Metadata-Version: 2.4
Name: mweralign
Version: 1.0.0
Summary: Minimum Word Error Rate Alignment for speech recognition evaluation
Author-email: Matt Post <mattpost@microsoft.com>
License-Expression: GPL-3.0-or-later
Classifier: Development Status :: 3 - Alpha
Classifier: Intended Audience :: Science/Research
Classifier: Programming Language :: Python :: 3
Classifier: Programming Language :: C++
Requires-Python: >=3.10
Description-Content-Type: text/markdown
License-File: LICENSE
Requires-Dist: sentencepiece
Provides-Extra: dev
Requires-Dist: pytest; extra == "dev"
Requires-Dist: black; extra == "dev"
Requires-Dist: flake8; extra == "dev"
Dynamic: license-file

# mweralign

mweralign is a Python package for aligning a stream of words to a reference segmentation.
It is designed for use in speech translation tasks, where system outputs must be aligned to
a reference translation in order for standard MT metrics to work. This package is a Python
wrapper around the original MWERAlign C++ library, which implements the AS-WER algorithm for 
automatic sentence segmentation and alignment.

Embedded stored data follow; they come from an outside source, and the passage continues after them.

theorem execReduce_inv (d : DescRef) {s : State} (hs : s.Inv) : ∃ t', execReduce d s = .next t' ∧ t'.Inv := by
  refine ⟨_, rfl, ?_⟩
  repeat' (with_reducible first
    | assumption | apply State.runDesc_inv | apply tensorCourse_inv | apply State.runReduce_inv
    | (intro _; intros; try dsimp only))

theorem execNorm_inv (d : DescRef) {s : State} (hs : s.Inv) : ∃ t', execNorm d s = .next t' ∧ t'.Inv := by
  refine ⟨_, rfl, ?_⟩
  repeat' (with_reducible first
    | assumption | apply State.runDesc_inv | apply tensorCourse_inv | apply State.runNorm_inv
    | (intro _; intros; try dsimp only))

theorem execSoftmax_inv (d : DescRef) {s : State} (hs : s.Inv) : ∃ t', execSoftmax d s = .next t' ∧ t'.Inv := by
  refine ⟨_, rfl, ?_⟩
  repeat' (with_reducible first
    | assumption | apply State.runDesc_inv | apply tensorCourse_inv | apply State.runSoftmax_inv
    | (intro _; intros; try dsimp only))

theorem execConvert_inv (d : DescRef) {s : State} (hs : s.Inv) : ∃ t', execConvert d s = .next t' ∧ t'.Inv := by
  refine ⟨_, rfl, ?_⟩
  repeat' (with_reducible first
    | assumption | apply State.runDesc_inv | apply tensorCourse_inv | apply State.runConvert_inv
    | (intro _; intros; try dsimp only))

theorem execGather_inv (d : DescRef) {s : State} (hs : s.Inv) : ∃ t', execGather d s = .next t' ∧ t'.Inv := by
  refine ⟨_, rfl, ?_⟩
  repeat' (with_reducible first
    | assumption | apply State.runDesc_inv | apply tensorCourse_inv | apply State.runGather_inv
    | (intro _; intros; try dsimp only))

theorem execScatter_inv (d : DescRef) {s : State} (hs : s.Inv) : ∃ t', execScatter d s = .next t' ∧ t'.Inv := by
  refine ⟨_, rfl, ?_⟩
  repeat' (with_reducible first
    | assumption | apply State.runDesc_inv | apply tensorCourse_inv | apply State.runScatter_inv
    | (intro _; intros; try dsimp only))

theorem State.copyLeft_inv {s : State} (hs : s.Inv) (p : Nat) (d : Desc) (f : Fail) : (s.copyLeft p d f).Inv := by
  unfold State.copyLeft
  dsimp only
  repeat' (with_reducible first
    | assumption | apply State.copySome_inv | apply State.spoilFor_inv | apply State.foldl_inv
    | (intro _; intros; try dsimp only) | (split <;> try dsimp only))

theorem State.fillLeft_inv {s : State} (hs : s.Inv) (p : Nat) (d : Desc) (f : Fail) : (s.fillLeft p d f).Inv := by
  unfold State.fillLeft
  repeat' (with_reducible first
    | assumption | apply State.moveSome_inv | apply State.spoilFor_inv | apply State.foldl_inv
    | (intro _; intros; try dsimp only) | (split <;> try dsimp only))

theorem execCopy_inv (d : DescRef) (a1 : HostRead) {s : State} (hs : s.Inv) : ∃ t', execCopy d a1 s = .next t' ∧ t'.Inv := by
  refine ⟨_, rfl, ?_⟩
  repeat' (with_reducible first
    | assumption | apply tensorCourse_inv | apply State.runCopy_inv | apply Course.opens_inv | apply Course.run_inv
    | apply State.copyLeft_inv | apply State.runDesc_inv | apply State.noteHostRead_inv | refine ⟨?_, ?_, ?_⟩
    | (intro _; intros; try dsimp only) | (split <;> try dsimp only))

theorem execFill_inv (d : DescRef) {s : State} (hs : s.Inv) : ∃ t', execFill d s = .next t' ∧ t'.Inv := by
  refine ⟨_, rfl, ?_⟩
  repeat' (with_reducible first
    | assumption | apply State.runDesc_inv | apply tensorCourse_inv | apply State.runFill_inv | apply Course.opens_inv
    | apply Course.run_inv | apply State.fillLeft_inv | refine ⟨?_, ?_, ?_⟩ | (intro _; intros; try dsimp only))

theorem execDigest_inv (d : DescRef) {s : State} (hs : s.Inv) : ∃ t', execDigest d s = .next t' ∧ t'.Inv := by
  refine ⟨_, rfl, ?_⟩
  repeat' (with_reducible first
    | assumption | apply State.runDesc_inv | apply tensorCourse_inv | apply State.runDigest_inv
    | (intro _; intros; try dsimp only))

/-! ### Kv -/

theorem State.setPg_inv {s : State} (hs : s.Inv) (k : Kv) (n off len v : Nat) : (s.setPg k n off len v).Inv := by
  unfold State.setPg
  repeat' (with_reducible first | assumption | apply State.tryWriteVa_inv)

theorem State.setSqf_inv {s : State} (hs : s.Inv) (k : Kv) (q off len v : Nat) : (s.setSqf k q off len v).Inv := by
  unfold State.setSqf
  repeat' (with_reducible first | assumption | apply State.tryWriteVa_inv)

theorem State.setSeq_inv {s : State} (hs : s.Inv) (k : Kv) (q st : Nat) (run lost : Bool) : (s.setSeq k q st run lost).Inv := by
  unfold State.setSeq
  repeat' (with_reducible first | assumption | apply State.setSqf_inv)

theorem State.listPage_inv {s : State} (hs : s.Inv) (k : Kv) (q b page : Nat) : someSat State.Inv (s.listPage k q b page) := by
  unfold State.listPage
  repeat' (with_reducible first
    | assumption | apply State.tryWriteVa_inv | apply State.setSqf_inv | apply someSat.some | apply someSat.none
    | (split <;> try dsimp only))

theorem State.trimChunks_inv {s : State} (hs : s.Inv) (k : Kv) (q n : Nat) : (s.trimChunks k q n).Inv := by
  unfold State.trimChunks
  repeat' (with_reducible first
    | assumption | apply State.setSqf_inv | apply State.foldl_inv | (intro _; intros; try dsimp only))

theorem State.ixInsert_inv {s : State} (hs : s.Inv) (k : Kv) (n : Nat) (a3 : List Byte) : (s.ixInsert k n a3).1.Inv := by
  unfold State.ixInsert
  dsimp only
  repeat' (with_reducible first | assumption | apply State.tryWriteVa_inv | (split <;> try dsimp only))

theorem State.ixRemove_inv {s : State} (hs : s.Inv) (k : Kv) (n : Nat) : (s.ixRemove k n).Inv := by
  unfold State.ixRemove
  repeat' (with_reducible first | assumption | apply State.tryWriteVa_inv | (split <;> try dsimp only))

theorem State.copyVa_inv {s : State} (hs : s.Inv) (p src dst len : Nat) : (s.copyVa p src dst len).Inv := by
  have hf : ∀ (l : List Nat) (f : Nat → Nat) (m : MemSys), m.cells.wf = true →
      (l.foldl (fun m i => m.poisonWord (f i)) m).cells.wf = true := by
    intro l f
    induction l with
    | nil => exact fun m hm => hm
    | cons x l ih => exact fun m hm => ih _ (by simpa using hm)
  unfold State.copyVa
  dsimp only
  split
  · exact ⟨hf _ _ _ (MemSys.storePieces_wf hs.1 _ _), hs.2⟩
  · exact hs

theorem State.movePage_inv {s : State} (hs : s.Inv) (k : Kv) (n i : Nat) : (s.movePage k n i).1.Inv := by
  unfold State.movePage
  repeat' (with_reducible first
    | assumption | apply State.raise_inv | apply State.setPg_inv | apply State.copyVa_inv | (split <;> try dsimp only))

theorem State.moveReq_inv {s : State} (hs : s.Inv) (k : Kv) (n i : Nat) : (s.moveReq k n i).1.Inv := by
  unfold State.moveReq
  repeat' (with_reducible first | assumption | apply State.setPg_inv | apply State.movePage_inv | (split <;> try dsimp only))

theorem State.moveAll_inv {s : State} (hs : s.Inv) (k : Kv) (i : Nat) (pages : List Nat) : (s.moveAll k i pages).1.Inv := by
  unfold State.moveAll
  repeat' (with_reducible first
    | assumption | apply State.moveReq_inv | apply State.foldl_inv_fst | (intro _; intros; try dsimp only))

theorem State.dropRef_inv {s : State} (hs : s.Inv) (k : Kv) (n : Nat) : (s.dropRef k n).1.Inv := by
  unfold State.dropRef
  dsimp only
  repeat' (with_reducible first | assumption | apply State.setPg_inv | apply State.ixRemove_inv | (split <;> try dsimp only))

theorem State.dropRefs_inv {s : State} (hs : s.Inv) (k : Kv) (pages : List Nat) : (s.dropRefs k pages).1.Inv := by
  unfold State.dropRefs
  repeat' (with_reducible first
    | assumption | apply State.dropRef_inv | apply State.foldl_inv_fst | (intro _; intros; try dsimp only))

theorem State.unpin_inv {s : State} (hs : s.Inv) (k : Kv) (n : Nat) : (s.unpin k n).Inv := by
  unfold State.unpin
  dsimp only
  repeat' (with_reducible first | assumption | apply State.setPg_inv | apply State.movePage_inv | (split <;> try dsimp only))

theorem State.dropList_inv {s : State} (hs : s.Inv) (k : Kv) (q : Nat) : (s.dropList k q).1.Inv := by
  unfold State.dropList
  repeat' (with_reducible first | assumption | apply State.dropRefs_inv | apply State.trimChunks_inv | apply State.setSqf_inv)

theorem State.newPage_inv {s : State} (hs : s.Inv) (k : Kv) (pool model variant : Nat) : someSat (fun r => r.1.Inv)
    (s.newPage k pool model variant) := by
  unfold State.newPage
  repeat' (with_reducible first
    | assumption | apply State.tryWriteVa_inv | apply someSat.some | apply someSat.none | (split <;> try dsimp only))

theorem State.truncateSeq_inv {s : State} (hs : s.Inv) (k : Kv) (q keep : Nat) : (s.truncateSeq k q keep).Inv := by
  unfold State.truncateSeq
  repeat' (with_reducible first
    | assumption | apply State.dropRefs_inv | apply State.ixRemove_inv | apply State.setPg_inv | apply State.trimChunks_inv
    | apply State.setSqf_inv | (split <;> try dsimp only))

theorem State.settleHandle_inv {s : State} (hs : s.Inv) (k : Kv) {before : State} (hbefore : before.Inv) (t q : Nat) :
    (s.settleHandle k before t q).Inv := by
  unfold State.settleHandle
  dsimp only
  repeat' (with_reducible first
    | assumption | apply State.moveAll_inv | apply State.setSqf_inv | apply State.setSeq_inv | (split <;> try dsimp only))

theorem State.postCounters_inv {s : State} (hs : s.Inv) (k : Kv) : (s.postCounters k).Inv := by
  unfold State.postCounters
  repeat' (with_reducible first | assumption | apply State.tryWriteVa_inv | apply State.spoil_inv)

theorem State.settle_inv {s : State} (hs : s.Inv) (k : Kv) {before : State} (hbefore : before.Inv) (t : Nat) :
    (s.settle k before t).Inv := by
  unfold State.settle
  repeat' (with_reducible first
    | assumption | apply State.postCounters_inv | apply State.settleHandle_inv | apply State.foldl_inv
    | (intro _; intros; try dsimp only))

theorem State.expireSeq_inv {s : State} (hs : s.Inv) (k : Kv) (q : Nat) : (s.expireSeq k q).Inv := by
  unfold State.expireSeq
  repeat' (with_reducible first
    | assumption | apply State.setSeq_inv | apply State.dropList_inv | apply State.settle_inv | apply State.raiseAt_inv)

theorem State.expireUntil_inv {s : State} (hs : s.Inv) (k : Kv) (t n : Nat) : (s.expireUntil k t n).Inv := by
  induction n generalizing s with
  | zero => exact hs
  | succ n ih => 
    unfold State.expireUntil
    split
    · exact ih (State.expireSeq_inv hs _ _)
    · exact hs

theorem State.kvNow_inv {s : State} (hs : s.Inv) (k : Kv) : (s.kvNow k).Inv := by
  unfold State.kvNow
  repeat' (with_reducible first | assumption | apply State.expireUntil_inv)

theorem State.kvOpen_inv {s : State} (hs : s.Inv) (p : Nat) (r : Resolved) : (s.kvOpen p r).Inv := by
  unfold State.kvOpen
  repeat' (with_reducible first | assumption | apply State.onPart_inv)

theorem kvCourse_inv (off : Nat) (bad : State → Kv → Desc → Option Fail) (go : State → Kv → Desc → State × Done) (hgo : ∀ (v0
    : State) (v1 : Kv) (v2 : Desc), v0.Inv → (go v0 v1 v2).1.Inv) : (kvCourse off bad go).Keeps := by
  unfold kvCourse
  repeat' (with_reducible first
    | assumption | apply hgo | apply State.kvNow_inv | apply State.kvOpen_inv | apply State.settle_inv
    | apply State.spoilFor_inv | apply okSat.ok | refine ⟨?_, ?_, ?_⟩ | (intro _; intros; try dsimp only)
    | (split <;> try dsimp only))

theorem State.runKv_inv {s : State} (hs : s.Inv) (r : DescRef) (mine : Desc → Bool) (off : Nat) (names : Kv → Desc → List Nat)
    {c : Course} (hc : c.Keeps) : (s.runKv r mine off names c).Inv := by
  unfold State.runKv
  repeat' (with_reducible first | assumption | apply State.runDesc_inv | (split <;> try dsimp only))

theorem State.openSeq_inv {s : State} (hs : s.Inv) (k : Kv) (q len model variant : Nat) (pages : List Nat) :
    (s.openSeq k q len model variant pages).Inv := by
  unfold State.openSeq
  repeat' (with_reducible first
    | assumption | apply State.trimChunks_inv | apply State.setSqf_inv | apply State.setSeq_inv
    | refine someSat.state (State.listPage_inv ?_ _ _ _ _) (by assumption) | apply State.setPg_inv | apply State.foldl_inv
    | (intro _; intros; try dsimp only) | (split <;> try dsimp only))

theorem execKvLookup_inv (d : DescRef) {s : State} (hs : s.Inv) : ∃ t', execKvLookup d s = .next t' ∧ t'.Inv := by
  refine ⟨_, rfl, ?_⟩
  repeat' (with_reducible first
    | assumption | apply State.runKv_inv | apply kvCourse_inv | apply State.tryWriteVa_inv | apply State.openSeq_inv
    | apply State.moveAll_inv | (intro _; intros; try dsimp only) | (split <;> try dsimp only))

theorem State.parkSeq_inv {s : State} (hs : s.Inv) (k : Kv) (q ttl : Nat) : (s.parkSeq k q ttl).1.Inv := by
  unfold State.parkSeq
  repeat' (with_reducible first | assumption | apply State.moveAll_inv | apply State.setSqf_inv | apply State.setSeq_inv)

theorem execKvPark_inv (d : DescRef) {s : State} (hs : s.Inv) : ∃ t', execKvPark d s = .next t' ∧ t'.Inv := by
  refine ⟨_, rfl, ?_⟩
  repeat' (with_reducible first
    | assumption | apply State.runKv_inv | apply kvCourse_inv | apply State.parkSeq_inv | (intro _; intros; try dsimp only))

theorem execKvResume_inv (d : DescRef) {s : State} (hs : s.Inv) : ∃ t', execKvResume d s = .next t' ∧ t'.Inv := by
  refine ⟨_, rfl, ?_⟩
  repeat' (with_reducible first
    | assumption | apply State.runKv_inv | apply kvCourse_inv | apply State.setSeq_inv | apply State.moveAll_inv
    | (intro _; intros; try dsimp only) | (split <;> try dsimp only))

theorem execKvCopy_inv (d : DescRef) {s : State} (hs : s.Inv) : ∃ t', execKvCopy d s = .next t' ∧ t'.Inv := by
  refine ⟨_, rfl, ?_⟩
  repeat' (with_reducible first
    | assumption | apply State.runKv_inv | apply kvCourse_inv | apply State.openSeq_inv | apply State.moveAll_inv
    | (intro _; intros; try dsimp only) | (split <;> try dsimp only))

theorem State.freeSeq_inv {s : State} (hs : s.Inv) (k : Kv) (q : Nat) : (s.freeSeq k q).1.Inv := by
  unfold State.freeSeq
  repeat' (with_reducible first | assumption | apply State.dropList_inv | apply State.setSeq_inv)

theorem execKvFreeSeq_inv (d : DescRef) {s : State} (hs : s.Inv) : ∃ t', execKvFreeSeq d s = .next t' ∧ t'.Inv := by
  refine ⟨_, rfl, ?_⟩
  repeat' (with_reducible first
    | assumption | apply State.runKv_inv | apply kvCourse_inv | apply State.freeSeq_inv | (intro _; intros; try dsimp only))

theorem execKvFreeAll_inv (d : DescRef) {s : State} (hs : s.Inv) : ∃ t', execKvFreeAll d s = .next t' ∧ t'.Inv := by
  refine ⟨_, rfl, ?_⟩
  repeat' (with_reducible first
    | assumption | apply State.runKv_inv | apply kvCourse_inv | apply State.freeSeq_inv | apply State.foldl_inv_fst
    | (intro _; intros; try dsimp only))

theorem execKvFreeDetach_inv (d : DescRef) {s : State} (hs : s.Inv) : ∃ t', execKvFreeDetach d s = .next t' ∧ t'.Inv := by
  refine ⟨_, rfl, ?_⟩
  repeat' (with_reducible first
    | assumption | apply State.runDesc_inv | apply okDone_inv | apply State.onPart_inv | apply State.spoilFor_inv
    | refine ⟨?_, ?_, ?_⟩ | (intro _; intros; try dsimp only))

The wrapper also includes a modernization of that
code and support for modern subword tokenization, which helps with alignment.

## Installation

To install the package, you can use pip:

    pip install mweralign

Or install from source:

    git clone https://github.com/mjpost/mweralign
    cd mweralign
    pip install .

## Usage

You can see usage information by running mweralign with the `--help` flag:

    mweralign --help

The standard use case is to provide a reference file, in which segments (sentences) are
listed one per line, and a hypothesis file, which contains the output of a speech translation system,
and has no line requirements. The output will be a file with the same number of lines as the hypothesis,
where each line contains the index of the segment in the reference that corresponds to that hypothesis
line.

    mweralign -r ref.txt -h hyp.txt -o aligned.txt

You will want to use a tokenizer. Currently supported is "cj", which segments Han characters with whitespace,
or any SentencePiece model, which are provided in the form of a filesystem path:

    mweralign -r ref.zh.txt -h hyp.txt -o aligned.txt -t cj

    # download the flores200 SPM model (one time)
    sacrebleu -t wmt24 -l en-zh --echo src | sacrebleu -t wmt24 -l en-zh --tok flores200 > /dev/null
    # align
    mweralign -r ref.txt -h hyp.txt -o aligned.txt -t ~/.sacrebleu/models/flores200sacrebleuspm

You may also wish to supply the ISO 639-1 language code (-l zh). For zh and ja, this tells the underlying
AS-WER algorithm not to prevent sentences from starting with the SentencePiece space character. For other
languages, it has no effect.

    mweralign -r ref.txt -h hyp.txt -o aligned.txt -t cj -l zh

## Citation

If you use this package, please cite the following two papers. We suggest a sentence
similar to the following: "To align the text, we used the mweralign package \citep{post-huang-2025-effects},
which implements a variant of the AS-WER algorithm \citep{matusov-etal-2005-evaluating}.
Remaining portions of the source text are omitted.